:: Data shown
/-- A service command ends (17 R396 to R399, R426): the status shows DONE and its result; after a LEAVE the stand-in answers under the die's index and
the die is OUT, where no write to it is in flight; after a TEST without a failure its store is zero and the die has passed; after a REJOIN its
counters are zero and it is IN_SERVICE. No access is held here. SVC_CMD_DONE. -/
def Obligations.ServiceCommandsEnd : Prop :=
  ∀ (s : State) (x : SvcCmd), s.part.svc.cmd = some x → s.part.hif.held = [] → s.part.svcState x.die ≠ 6 →
    let p : Part := { s.part with svc := { s.part.svc with cmd := none, holding := none }, hif := { s.part.hif with held := [] } }
    let done := fun (q : Part) (code : Nat) => after s.part (q.setReg .svcDieStatus 0 0 (2 + code * 2 ^ 8))
    (x.result ≠ 0 → x.op ≠ 1 → ∀ rows e g, exec (.svcCmdDone rows e g) s = .next { s with part := done p x.result }) ∧
    (x.result = 0 → x.op = 1 → s.part.writesAt x.die = false → ∀ rows e g, exec (.svcCmdDone rows e g) s = .next { s with part := done (p.leaveSwap x.die x.standin) 0 }) ∧
    (x.result = 0 → x.op = 2 → exec (.svcCmdDone [] true true) s =
      .next { s with part := done { (p.zeroBench x.die).setSvcState x.die 2 with svc := { p.svc with passed := insNat x.die p.svc.passed } } 0 }) ∧
    (x.result = 0 → x.op = 3 → ∀ rows e g, exec (.svcCmdDone rows e g) s =
      .next { s with part := done (p.updateEnd x.die).2 (p.updateEnd x.die).1 }) ∧
    (x.result = 0 → x.op = 4 → ∀ rows e,
      let n := p.logi x.die
      let q : Part := { p with ctrs := Tab.keep (fun a _ => decide (a < 0x3000000 + n * 0x100000) || decide (0x3000000 + (n + 1) * 0x100000 ≤ a)) p.ctrs }
      exec (.svcCmdDone rows e true) s = .next { s with part := done ((q.setSvcState x.die 0).setRb .bringupStatus 0 0 (8 + x.die) true) 0 })


/-- Cabinets (11 R246, R252, R255, 17 R397, Table 11-5): a write that sets EN of a sound composition stores it and takes a decision, one that
R246 refuses is discarded and counted, EN clears where no hold occupies the Cabinet; SAVE starts the save of the resident hold; QUIESCE is
stored, and its end places what waits. `p` is the part once the register holds the write. CAB_EN_WRITE, SAVE, QUIESCE. -/
def Obligations.CabinetsOpenSaveAndQuiesce : Prop :=
  ∀ (s : State) (port b : Nat),
    (∀ v : Reg, Served s.part port (regOff .cabCtl 0 b) ⟨.cabCtl, 0, b⟩ →
      let u := s.part.unstage port (regOff .cabCtl 0 b)
      let refused := u.cabRefused b (bits (imageOf u ⟨.cabCtl, 0, b⟩ v.toNat) 32 12)
      (s.part.cabEn b = false → v.toNat.testBit 63 = true → s.part.ready = true →
        exec (.cabEnWrite port b .full v) s = settlesTo s
          (if refused = true then u.badAccess else (written s.part port (regOff .cabCtl 0 b) ⟨.cabCtl, 0, b⟩ v.toNat).decideCab b)) ∧
      (s.part.cabEn b = true → v.toNat.testBit 63 = false → s.part.occupant b = none →
        exec (.cabEnWrite port b .full v) s = settlesTo s (u.setRb .cabCtl 0 b 63 false))) ∧
    (Served s.part port (regOff .cabCmd 0 b) ⟨.cabCmd, 0, b⟩ →
      (∀ c, s.part.residentCtx b = some c → exec (.save port b) s = settlesTo s (s.part.startSave c b none)) ∧
      ∀ q : Bool,
        let p := written s.part port (regOff .cabCmd 0 b) ⟨.cabCmd, 0, b⟩ (2 * b2n q)
        exec (.quiesce port b q) s =
          settlesTo s (if s.part.rb .cabCmd 0 b 1 = true ∧ q = false then p.quiesceEnd b else p))

/-- Contexts (11 R249, R250, R251, R261, R262): EN set where R249 allows it creates the context; EN cleared tears it down with code 0x0415, its steps
7 and 8 end in EN 0, once its remote reads have drained; an invalidation keeps the cached entries as old ones until it ends. CTX_EN_SET, CTX_EN_CLEAR,
TEARDOWN_DONE, TRANS_INVAL, TRANS_INVAL_DONE. -/
def Obligations.ContextsBeginAndEnd : Prop :=
  ∀ (s : State) (port c : Nat),
    (∀ v : Reg, Served s.part port (regOff .ctxCtl 0 c) ⟨.ctxCtl, 0, c⟩ →
      let u := s.part.unstage port (regOff .ctxCtl 0 c)
      let image := imageOf u ⟨.ctxCtl, 0, c⟩
      (s.part.ctxEn c = false → let x := (forceBit .full v 63 true).toNat
        Plain s.part ⟨.ctxCtl, 0, c⟩ x → exec (.ctxEnSet port c .full v) s = settlesTo s
          (if u.ctxRefused c (image x) = true then u.badAccess
            else (written s.part port (regOff .ctxCtl 0 c) ⟨.ctxCtl, 0, c⟩ x).ctxCreate c)) ∧
      (s.part.ctxEn c = true → (s.part.ctx c).state = 0 → let x := (forceBit .full v 63 false).toNat
        Plain s.part ⟨.ctxCtl, 0, c⟩ x → bit (image x) 0 = s.part.rb .ctxCtl 0 c 0 → bits (image x) 16 8 = s.part.rf .ctxCtl 0 c 16 8 →
        let p := (u.setRf .ctxCtl 0 c 8 8 (bits (image x) 8 8)).ctxFault c ⟨0x0415, .none, 0, none, 0⟩
        exec (.ctxEnClear port c .full v) s = settlesTo s (p.setCtx c { p.ctx c with clearEn := true }))) ∧
    ((s.part.ctx c).state = 4 → (s.part.join.reads.any fun r => r.2.drain && r.2.msg.ctx == c) = false →
      let p : Part := { s.part with
        holds := s.part.holds.filter fun e => e.1 / 32 != c
        bench := { s.part.bench with redirects := s.part.bench.redirects.filter fun r => r.ctx != c }
        join := { s.part.join with reads := s.part.join.reads.filter fun r => r.2.msg.ctx != c } }
      let p := (p.gangs.filter fun e => e.2.loaded && e.2.ctx == c).foldl (fun p e => p.unbind e.1) p
      let x := s.part.ctx c
      let p := (p.setCtx c { p.ctx c with pendModels := [], ens := x.ens, seen := false, state := if x.clearEn then 0 else 5, clearEn := false }).bump
        (pkgCtr 3 c 15) 1
      let p := if x.clearEn then p.setRb .ctxCtl 0 c 63 false else p
      exec (.teardownDone c) s = settlesTo s ((s.part.heldCabs c).foldl Part.decideCab p).clearDeadCabs) ∧
    (Served s.part port (regOff .ctxTransInval 0 c) ⟨.ctxTransInval, 0, c⟩ →
      let x := s.part.ctx c
      exec (.transInval port c) s = becomes s
        ((s.part.setCtx c { x with old := x.trans.foldl (fun t e => Tab.put e.1 e.2 t) x.old, trans := [] }).setRb .ctxTransInval 0 c 1 true)) ∧
    exec (.transInvalDone c) s =
      becomes s ((s.part.setCtx c { s.part.ctx c with old := [] }).setRb .ctxTransInval 0 c 1 false)

/-- Rings (12 R284, R285): EN set where R285 allows it starts a ring with its counts at 0, otherwise the write is discarded and counted; EN of a
submission ring clears at any time, its shadow line is written (log entry 85: the model's choice) and the round in progress goes on without it; the
first ring of a function starts its watch loop at WATCH_MAX_NS; EN of a completion ring clears only out of use. SQ_EN_SET, SQ_EN_CLEAR, CQ_EN_SET,
CQ_EN_CLEAR. -/
def Obligations.RingsStartEmptyAndStop : Prop :=
  ∀ (s : State) (port r : Nat) (v : Reg),
    (Served s.part port (regOff .sqCfg 0 r) ⟨.sqCfg, 0, r⟩ →
      let u := s.part.unstage port (regOff .sqCfg 0 r)
      (s.part.sqEn r = false → let x := (forceBit .full v 63 true).toNat
        Plain s.part ⟨.sqCfg, 0, r⟩ x → exec (.sqEnSet port r .full v) s = settlesTo s
          (if u.sqRefused r (imageOf u ⟨.sqCfg, 0, r⟩ x) = true then u.badAccess else
            let p := written s.part port (regOff .sqCfg 0 r) ⟨.sqCfg, 0, r⟩ x
            let fn := p.fnOf (p.sqCtx r)
            (if p.ringsOf fn = [r] then p.setWatch fn { interval := p.rf .watchCtl 0 0 0 24 } else p).setSq r
              { prevJob := (s.part.sq r).prevJob })) ∧
      (s.part.sqEn r = true →
        let p := u.shadow r
        exec (.sqEnClear port r .full v) s = settlesTo s
          (((p.setRb .sqCfg 0 r 63 false).setSq r { p.sq r with dbRead := false, active := false }).endRound (s.part.fnOf (s.part.sqCtx r))))) ∧
    (Served s.part port (regOff .cqCfg 0 r) ⟨.cqCfg, 0, r⟩ →
      let u := s.part.unstage port (regOff .cqCfg 0 r)
      (s.part.rb .cqCfg 0 r 63 = false → let x := (forceBit .full v 63 true).toNat
        Plain s.part ⟨.cqCfg, 0, r⟩ x → exec (.cqEnSet port r .full v) s = settlesTo s
          (if u.cqRefused (imageOf u ⟨.cqCfg, 0, r⟩ x) = true then u.badAccess
            else (written s.part port (regOff .cqCfg 0 r) ⟨.cqCfg, 0, r⟩ x).setCq r {})) ∧
      (s.part.rb .cqCfg 0 r 63 = true → exec (.cqEnClear port r .full v) s = settlesTo s
        (if u.cqInUse r = true then u.badAccess else u.setRb .cqCfg 0 r 63 false)))

/-- Regions and arrival counters of a bench die (08 R193, R194, R198): EN set makes a region empty, a geometry beyond the store is refused;
EN cleared faults the contexts of tasks that name it; EN of a counter set from 0 zeroes its VALUE, a change of EN may end an armed wait on
it. Bench die `n` reaches the physical `die`. REGION_CFG_WRITE, ARRIVAL_CFG_WRITE. -/
def Obligations.RegionsAndArrivalCountersAreSetUp : Prop :=
  ∀ (s : State) (port n die i : Nat) (v : Reg),
    (Served s.part port (regOff .regionCfg n i) ⟨.regionCfg, die, i⟩ → Plain s.part ⟨.regionCfg, die, i⟩ v.toNat →
      let u := s.part.unstage port (regOff .regionCfg n i)
      let p := written s.part port (regOff .regionCfg n i) ⟨.regionCfg, die, i⟩ v.toNat
      (s.part.rb .regionCfg die i 63 = false → v.toNat.testBit 63 = true →
        exec (.regionCfgWrite port n i .full v) s = settlesTo s
          (if 262144 < bits v.toNat 0 18 + bits v.toNat 24 19 then u.badAccess else p.setRegion die i {})) ∧
      (s.part.rb .regionCfg die i 63 = true → v.toNat.testBit 63 = false →
        let q := u.regionEnd die i
        exec (.regionCfgWrite port n i .full v) s = settlesTo s
          ((q.putImage ⟨.regionCfg, die, i⟩ (imageOf u ⟨.regionCfg, die, i⟩ v.toNat)).regionStrms die i))) ∧
    (Served s.part port (regOff .arrivalCfg n i) ⟨.arrivalCfg, die, i⟩ →
      let p := written s.part port (regOff .arrivalCfg n i) ⟨.arrivalCfg, die, i⟩ v.toNat
      let was := s.part.rb .arrivalCfg die i 63
      exec (.arrivalCfgWrite port n i .full v) s = settlesTo s
        (if v.toNat.testBit 63 = was then p else (if was = true then p else p.setReg .arrivalValue die i 0).loosenWaits die i))

/-- Sectors of HBM (13 R293, R297, R298): a read past the Cupboard delivers the sector, poisoned where it is poisoned or its code cannot
correct it, which poisons it; a write of a whole sector stores its bytes and its poison and leaves every other byte, poison bit and
register. HBM_READ, HBM_WRITE. -/
def Obligations.SectorsReadAndWrite : Prop :=
  ∀ (s : State) (a : Nat), a % 32 = 0 → a < hbmEnd → s.part.stackOn (stackAt s.part.hbmMode a) = true →
    (s.part.stack (stackAt s.part.hbmMode a)).asleep = false →
    (∀ line, s.part.cupEn (stackAt s.part.hbmMode a / 3) = false →
      (s.part.mem.poisoned a = false →
        exec (.hbmRead a line .clean) s = becomes s (s.part.deliver (s.part.mem.read a 32, false)) ∧
        ∃ q : Part, exec (.hbmRead a line .uncorrectable) s = becomes s q ∧ q.mem.poisoned a = true ∧
          q.bench.rowOut = some (s.part.mem.read a 32, true) ∧ ∀ b, q.mem.get b = s.part.mem.get b) ∧
      (s.part.mem.poisoned a = true → ∀ ecc,
        exec (.hbmRead a line ecc) s = becomes s (s.part.deliver (s.part.mem.read a 32, true)))) ∧
    ∀ (data : List Byte) (poison : Bool), data.length = 32 →
      ∃ q : Part, exec (.hbmWrite a data poison .clean) s = becomes s q ∧ q.mem.poisoned a = poison ∧
        (∀ b, q.mem.get b = if a ≤ b ∧ b < a + 32 then data.getD (b - a) 0 else s.part.mem.get b) ∧
        (∀ u, u ≠ a → (u ∈ q.mem.poison ↔ u ∈ s.part.mem.poison)) ∧ q.mem.host = s.part.mem.host ∧ q.regs = s.part.regs ∧ q.ctrs = s.part.ctrs

/-- What stacks do in the background (13 R294, R295, R299, R301): a refresh changes nothing, an idle trained stack enters self-refresh where
HBM_CTL allows it, a wake that was asked for runs the queued requests in order and is counted, the count of on-die corrections is added,
and a scrub read that finds no error moves to the next sector, with empty tallies after the last. HBM_REFRESH, SELF_REFRESH_ENTER,
STACK_WAKE_DONE, ODECC_POLL, HBM_PATROL_SCRUB. -/
def Obligations.StacksRefreshSleepAndScrub : Prop :=
  ∀ (s : State) (k : Nat),
    let x := s.part.stack k
    (∀ bank, exec (.hbmRefresh k bank) s = becomes s s.part) ∧
    (s.part.trained k = true →
      (∀ n, exec (.odeccPoll k n) s = becomes s (s.part.bumpStack k 2 n)) ∧
      (s.part.rb .stackStatus (k / 3) (k % 3) 3 = false → x.asleep = false →
        (s.part.rf .hbmCtl (k / 3) 0 16 16 ≠ 0 → exec (.selfRefreshEnter k) s = becomes s (s.part.setStack k { x with asleep := true })) ∧
        exec (.hbmPatrolScrub k .clean) s = becomes s (s.part.setStack k { x with
          scrub := if x.scrub + 1 = sectorsPerStack then 0 else x.scrub + 1
          tally := if x.scrub + 1 = sectorsPerStack then [] else x.tally }))) ∧
    (x.asleep = true → x.waking = true →
      let p := (s.part.setStack k { x with asleep := false, waking := false, queue := [] }).bumpStack k 3 1
      exec (.stackWakeDone k) s = becomes s (x.queue.foldl Part.runHAcc p))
::::
## What the exercise asks
Beginning with the line above that contains "(if p.ringsOf fn", copy each line exactly up to and including the line that contains "exec (.sqEnClear port", and go no further.

## Answer to this problem
            (if p.ringsOf fn = [r] then p.setWatch fn { interval := p.rf .watchCtl 0 0 0 24 } else p).setSq r
              { prevJob := (s.part.sq r).prevJob })) ∧
      (s.part.sqEn r = true →
        let p := u.shadow r
        exec (.sqEnClear port r .full v) s = settlesTo s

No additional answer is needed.